/-- The instructions of MAJ 0x16 (R81). -/
def decode16 (n : Nat) : Option Instr :=
  if fld n 6 19 = 0 then some (.fence (bv n 31 1) (bv n 5 1) (bv n 4 1) (bv n 3 1) (bv n 0 3))
  else if fld n 10 5 = 2 ∧ fld n 20 5 = 0 then some (.cflush (bv n 31 1) (bv n 15 5) (bv n 0 10))
  else if fld n 10 5 = 3 ∧ fld n 20 5 = 0 then some (.cinv (bv n 31 1) (bv n 15 5) (bv n 0 10))
  else if fld n 10 5 = 1 ∧ fld n 20 5 = 0 then some (.pref (bv n 31 1) (bv n 15 5) (bv n 0 10))
  else none

/-- The instructions of MAJ 0x18 (R81). -/
def decode18 (n : Nat) : Option Instr :=
  if fld n 0 4 = 5 ∧ fld n 13 4 = 0 then some (.vabs (bv n 31 1) (bv n 21 4) (bv n 17 4) (bv n 8 5) (bv n 4 4))
  else if fld n 0 4 = 6 ∧ fld n 13 4 = 0 then some (.vneg (bv n 31 1) (bv n 21 4) (bv n 17 4) (bv n 8 5) (bv n 4 4))
  else if fld n 0 4 = 0 then some (.vadd (bv n 31 1) (bv n 21 4) (bv n 17 4) (bv n 13 4) (bv n 8 5) (bv n 4 4))
  else if fld n 0 4 = 1 then some (.vsub (bv n 31 1) (bv n 21 4) (bv n 17 4) (bv n 13 4) (bv n 8 5) (bv n 4 4))
  else if fld n 0 4 = 2 then some (.vmul (bv n 31 1) (bv n 21 4) (bv n 17 4) (bv n 13 4) (bv n 8 5) (bv n 4 4))
  else if fld n 0 4 = 3 then some (.vmin (bv n 31 1) (bv n 21 4) (bv n 17 4) (bv n 13 4) (bv n 8 5) (bv n 4 4))
  else if fld n 0 4 = 4 then some (.vmax (bv n 31 1) (bv n 21 4) (bv n 17 4) (bv n 13 4) (bv n 8 5) (bv n 4 4))
  else none

/-- The instructions of MAJ 0x19 (R81). -/
def decode19 (n : Nat) : Option Instr :=
  if fld n 3 5 = 0 then some (.vlogic (bv n 31 1) (bv n 21 4) (bv n 17 4) (bv n 13 4) (bv n 8 5) (bv n 0 3))
  else if fld n 3 1 = 1 then some (.vsh (bv n 31 1) (bv n 21 4) (bv n 17 4) (bv n 13 4) (bv n 8 5) (bv n 4 4) (bv n 0 3))
  else none

/-- The instructions of MAJ 0x1A (R81). -/
def decode1A (n : Nat) : Option Instr :=
  if fld n 0 4 = 8 then some (.vsel (bv n 31 1) (bv n 21 4) (bv n 17 4) (bv n 13 4) (bv n 8 5) (bv n 4 4))
  else if fld n 3 1 = 0 then some (.vcmp (bv n 31 1) (bv n 21 4) (bv n 17 4) (bv n 13 4) (bv n 8 5) (bv n 4 4) (bv n 0 3))
  else none

/-- The instructions of MAJ 0x1B (R81). -/
def decode1B (n : Nat) : Option Instr :=
  if fld n 0 13 = 0 then some (.vshuf (bv n 31 1) (bv n 21 4) (bv n 17 4) (bv n 13 4))
  else if fld n 0 4 = 2 ∧ fld n 8 5 = 0 then some (.vext (bv n 31 1) (bv n 21 4) (bv n 17 4) (bv n 13 4) (bv n 4 4))
  else if fld n 0 4 = 3 ∧ fld n 8 5 = 0 then some (.vins (bv n 31 1) (bv n 21 4) (bv n 17 4) (bv n 13 4) (bv n 4 4))
  else if fld n 0 4 = 1 ∧ fld n 13 4 = 0 then some (.vbcast (bv n 31 1) (bv n 21 4) (bv n 17 4) (bv n 8 5) (bv n 4 4))
  else none

/-- The instructions of MAJ 0x1C (R81). -/
def decode1C (n : Nat) : Option Instr :=
  some (.vcvt (bv n 31 1) (bv n 21 4) (bv n 17 4) (bv n 13 4) (bv n 9 4) (bv n 5 4) (bv n 0 5))

/-- The instructions of MAJ 0x1D (R81). -/
def decode1D (n : Nat) : Option Instr :=
  some (.vfma (bv n 31 1) (bv n 21 4) (bv n 17 4) (bv n 13 4) (bv n 9 4) (bv n 5 4) (bv n 0 5))

/-- The instructions of MAJ 0x1E (R81). -/
def decode1E (n : Nat) : Option Instr :=
  if 8 ≤ fld n 5 4 then (if fld n 9 4 = 0 then some (.vdot (bv n 31 1) (bv n 21 4) (bv n 17 4) (bv n 13 4) (bv n 5 4) (bv n 0 5)) else none)
  else if fld n 10 3 = 0 then some (.vmaci (bv n 31 1) (bv n 21 4) (bv n 17 4) (bv n 13 4) (bv n 9 1) (bv n 5 4) (bv n 0 5))
  else none

/-- The instructions of MAJ 0x1F (R81). -/
def decode1F (n : Nat) : Option Instr :=
  if fld n 0 4 = 0 ∧ fld n 8 5 = 0 then some (.vred (bv n 31 1) (bv n 21 4) (bv n 17 4) (bv n 13 4) (bv n 4 4))
  else if fld n 0 4 = 1 ∧ fld n 13 4 = 0 then some (.vrcp (bv n 31 1) (bv n 21 4) (bv n 17 4) (bv n 8 5) (bv n 4 4))
  else if fld n 0 4 = 2 ∧ fld n 13 4 = 0 then some (.vrsq (bv n 31 1) (bv n 21 4) (bv n 17 4) (bv n 8 5) (bv n 4 4))
  else if fld n 0 4 = 3 ∧ fld n 13 4 = 0 then some (.vexp2 (bv n 31 1) (bv n 21 4) (bv n 17 4) (bv n 8 5) (bv n 4 4))
  else if fld n 0 4 = 4 ∧ fld n 13 4 = 0 then some (.vlog2 (bv n 31 1) (bv n 21 4) (bv n 17 4) (bv n 8 5) (bv n 4 4))
  else none

/-- The instructions of MAJ 0x20 (R81). -/
def decode20 (n : Nat) : Option Instr :=
  if fld n 0 20 = 0 ∧ fld n 24 1 = 0 then some (.rand (bv n 31 1) (bv n 20 4))
  else if fld n 0 15 = 1 ∧ fld n 20 5 = 0 then some (.rskip (bv n 31 1) (bv n 15 5))
  else if fld n 0 10 = 2 ∧ fld n 20 5 = 0 then some (.rstrm (bv n 31 1) (bv n 15 5) (bv n 10 5))
  else none

/-- The instructions of MAJ 0x21 (R81). -/
def decode21 (n : Nat) : Option Instr :=
  if fld n 0 5 = 0 ∧ fld n 10 5 = 0 then some (.sample (bv n 31 1) (bv n 20 5) (bv n 15 5) (bv n 5 5))
  else none

/-- The instructions of MAJ 0x22 (R81). -/
def decode22 (n : Nat) : Option Instr :=
  if fld n 0 5 = 0 then some (.idsort (bv n 31 1) (bv n 20 5) (bv n 15 5) (bv n 10 5) (bv n 5 5))
  else if fld n 0 5 = 1 then some (.merge (bv n 31 1) (bv n 20 5) (bv n 15 5) (bv n 10 5) (bv n 5 5))
  else none

/-- The instructions of MAJ 0x23 (R81). -/
def decode23 (n : Nat) : Option Instr :=
  if fld n 14 1 = 0 then some (.gather (bv n 31 1) (bv n 20 5) (bv n 15 5) (bv n 13 1) (bv n 10 3) (bv n 5 5) (bv n 0 5))
  else if fld n 14 1 = 1 then some (.gatherp (bv n 31 1) (bv n 20 5) (bv n 15 5) (bv n 13 1) (bv n 10 3) (bv n 5 5) (bv n 0 5))
  else none

/-- The instructions of MAJ 0x24 (R81). -/
def decode24 (n : Nat) : Option Instr :=
  if fld n 13 2 = 0 then some (.scatter (bv n 31 1) (bv n 20 5) (bv n 15 5) (bv n 10 3) (bv n 5 5) (bv n 0 5))
  else if fld n 13 2 = 2 then some (.scatadd (bv n 31 1) (bv n 20 5) (bv n 15 5) (bv n 10 3) (bv n 5 5) (bv n 0 5))
  else none

/-- The instructions of MAJ 0x25 (R81). -/
def decode25 (n : Nat) : Option Instr :=
  if fld n 0 20 = 1 ∧ fld n 23 2 = 0 then some (.tstep (bv n 31 1) (bv n 20 3))
  else if fld n 0 15 = 3 ∧ fld n 20 5 = 0 then some (.vswitch (bv n 31 1) (bv n 15 5))
  else if fld n 0 15 = 0 ∧ fld n 23 2 = 0 then some (.tbind (bv n 31 1) (bv n 20 3) (bv n 15 5))
  else if fld n 0 10 = 2 ∧ fld n 20 5 = 0 then some (.vpub (bv n 31 1) (bv n 15 5) (bv n 10 5))
  else none

/-- The instructions of MAJ 0x26 (R81). -/
def decode26 (n : Nat) : Option Instr :=
  if fld n 10 5 = 0 then some (.get (bv n 31 1) (bv n 20 5) (bv n 15 5) (bv n 5 5) (bv n 0 5))
  else if fld n 10 5 = 1 then some (.put (bv n 31 1) (bv n 20 5) (bv n 15 5) (bv n 5 5) (bv n 0 5))
  else none
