-- ==== Sys2Proof/Machine/Elem.lean ====
section
/-! DEFINITION. The elementary functions of R423, correctly rounded, the exact comparisons of SAMPLE (R266) and the counter
based generator Philox (R78). Irrational values are computed as integers scaled by 2^256, with an error far below the
distance of any operand's result from a rounding boundary (log 13). -/
namespace Sys2Proof.Machine

/-- The scale of the fixed-point values. -/
def fxBits : Nat := 256

/-- ln 2 scaled by 2^fxBits: the sum of 1 / (k · 2^k). -/
def fxLn2 : Nat := (List.range 300).foldl (fun acc k => acc + 2 ^ (fxBits + 64) / ((k + 1) * 2 ^ (k + 1))) 0 / 2 ^ 64

/-- The product of 2^(2^−i) over the set fraction bits from 2^−1 on: `f` is the fraction scaled by 2^fxBits, `c` the
current root of two and `acc` the product, both scaled by 2^320. -/
def exp2Aux (f : Nat) : Nat → Nat → Nat → Nat
  | 0, _, acc => acc
  | i + 1, c, acc => exp2Aux f i (isqrt (c * 2 ^ 320)) (if bit f i then acc * c / 2 ^ 320 else acc)

/-- 2^f for a fraction f scaled by 2^fxBits, scaled by 2^320. -/
def fxExp2 (f : Nat) : Nat := exp2Aux f fxBits (isqrt (2 * 2 ^ 640)) (2 ^ 320)

/-- Fraction bits of log2 y for y in [1, 2) scaled by 2^640: repeated squaring. -/
def log2Aux : Nat → Nat → Nat → Nat
  | 0, _, acc => acc
  | n + 1, y, acc =>
    let z := y * y / 2 ^ 640
    if 2 ^ 641 ≤ z then log2Aux n (z / 2) (2 * acc + 1) else log2Aux n z (2 * acc)

/-- log2 of m · 2^e (m ≠ 0), scaled by 2^fxBits, rounded down. -/
def fxLog2 (m : Nat) (e : Int) : Int :=
  let l := log2N m
  (e + l) * (2 ^ fxBits : Nat) + (log2Aux fxBits (m * 2 ^ 640 / 2 ^ l) 0 : Nat)

/-- ln of m · 2^e, scaled by 2^fxBits. -/
def fxLn (m : Nat) (e : Int) : Int := fxLog2 m e * (fxLn2 : Nat) / (2 ^ fxBits : Nat)

/-- The Gumbel term −ln(−ln u) of u = (r + 0.5) · 2^−24 (R266), scaled by 2^fxBits. -/
def fxGumbel (r : Nat) : Int :=
  let l := (fxLn (2 * r + 1) (-25)).natAbs
  0 - fxLn l (-(fxBits : Int))

/-- Special results shared by the four functions (R423): the flag says NV. -/
def elemNan (t : Nat) (nv : Bool) : Nat × Nat := ((fmtOf t).nan, flagIf nv fNV)

/-- VRCP (R423). -/
def fRcp (t rm : Nat) (ftz : Bool) (a : Nat) : Nat × Nat :=
  match fIn t ftz a with
  | .nan s => elemNan t s
  | .inf n => (withSign t n 0, 0)
  | .fin n m e =>
    if m = 0 then ((infinityBits t .ieee n).1, fDZ)
    else
      let k : Nat := 200
      roundFin t rm ftz .ieee n (2 ^ k / m) (-e - k) (2 ^ k % m != 0)

/-- VRSQ (R423). -/
def fRsq (t rm : Nat) (ftz : Bool) (a : Nat) : Nat × Nat :=
  match fIn t ftz a with
  | .nan s => elemNan t s
  | .inf n => if n then elemNan t true else (withSign t false 0, 0)
  | .fin n m e =>
    if m = 0 then ((infinityBits t .ieee n).1, fDZ)
    else if n then elemNan t true
    else
      let odd := (e % 2).toNat
      let x := m * 2 ^ odd
      let q := isqrt (2 ^ 240 / x)
      roundFin t rm ftz .ieee false q (-(e - odd) / 2 - 120) (q * q * x != 2 ^ 240)

/-- VEXP2 (R423). -/
def fExp2 (t rm : Nat) (ftz : Bool) (a : Nat) : Nat × Nat :=
  match fIn t ftz a with
  | .nan s => elemNan t s
  | .inf n => if n then (withSign t false 0, 0) else infinityBits t .ieee false
  | .fin n m e =>
    if m = 0 then roundFin t rm ftz .ieee false 1 0 false
    else if 10 ≤ e + log2N m then
      roundFin t rm ftz .ieee false 1 (if n then -2000 else 2000) true
    else
      let x := scaledInt n m (e + fxBits) 0
      let i := x / (2 ^ fxBits : Nat)
      let f := (x % (2 ^ fxBits : Nat)).toNat
      if f = 0 then roundFin t rm ftz .ieee false 1 i false
      else roundFin t rm ftz .ieee false (fxExp2 f) (i - 320) true

/-- VLOG2 (R423). -/
def fLog2 (t rm : Nat) (ftz : Bool) (a : Nat) : Nat × Nat :=
  match fIn t ftz a with
  | .nan s => elemNan t s
  | .inf n => if n then elemNan t true else infinityBits t .ieee false
  | .fin n m e =>
    if m = 0 then ((infinityBits t .ieee true).1, fDZ)
    else if n then elemNan t true
    else
      let l := log2N m
      if m = 2 ^ l then fPut t rm ftz .ieee (FVal.ofInt (e + l))
      else
        let x := fxLog2 m e
        let neg := decide (x < 0)
        roundFin t rm ftz .ieee neg (if neg then (-x - 1).toNat else x.toNat) (-(fxBits : Int)) true

/-- One round of Philox: the four counter words and the two key words (R78). -/
def philoxRound (s : Nat × Nat × Nat × Nat × Nat × Nat) : Nat × Nat × Nat × Nat × Nat × Nat :=
  let (c0, c1, c2, c3, k0, k1) := s
  let m0 := 0xD2511F53 * c0
  let m1 := 0xCD9E8D57 * c2
  ((m1 / 2 ^ 32) ^^^ c1 ^^^ k0, m1 % 2 ^ 32, (m0 / 2 ^ 32) ^^^ c3 ^^^ k1, m0 % 2 ^ 32,
    (k0 + 0x9E3779B9) % 2 ^ 32, (k1 + 0xBB67AE85) % 2 ^ 32)

/-- Philox(key, ctr) (R78). -/
def philox (key ctr : Nat) : Nat :=
  let s0 := (fld ctr 0 32, fld ctr 32 32, fld ctr 64 32, fld ctr 96 32, fld key 0 32, fld key 32 32)
  let (c0, c1, c2, c3, _, _) := (List.range 10).foldl (fun s _ => philoxRound s) s0
  c3 * 2 ^ 96 + c2 * 2 ^ 64 + c1 * 2 ^ 32 + c0

end Sys2Proof.Machine
end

**TO DO**:
Give back, unchanged, the run of lines in the listing above that begins at the line containing "else if fld n 0 4 = 1 then" and ends at the line containing "else if fld n 0 4 = 2 then", both included.

**EXERCISE SOLUTION**:
  else if fld n 0 4 = 1 then some (.vsub (bv n 31 1) (bv n 21 4) (bv n 17 4) (bv n 13 4) (bv n 8 5) (bv n 4 4))
  else if fld n 0 4 = 2 then some (.vmul (bv n 31 1) (bv n 21 4) (bv n 17 4) (bv n 13 4) (bv n 8 5) (bv n 4 4))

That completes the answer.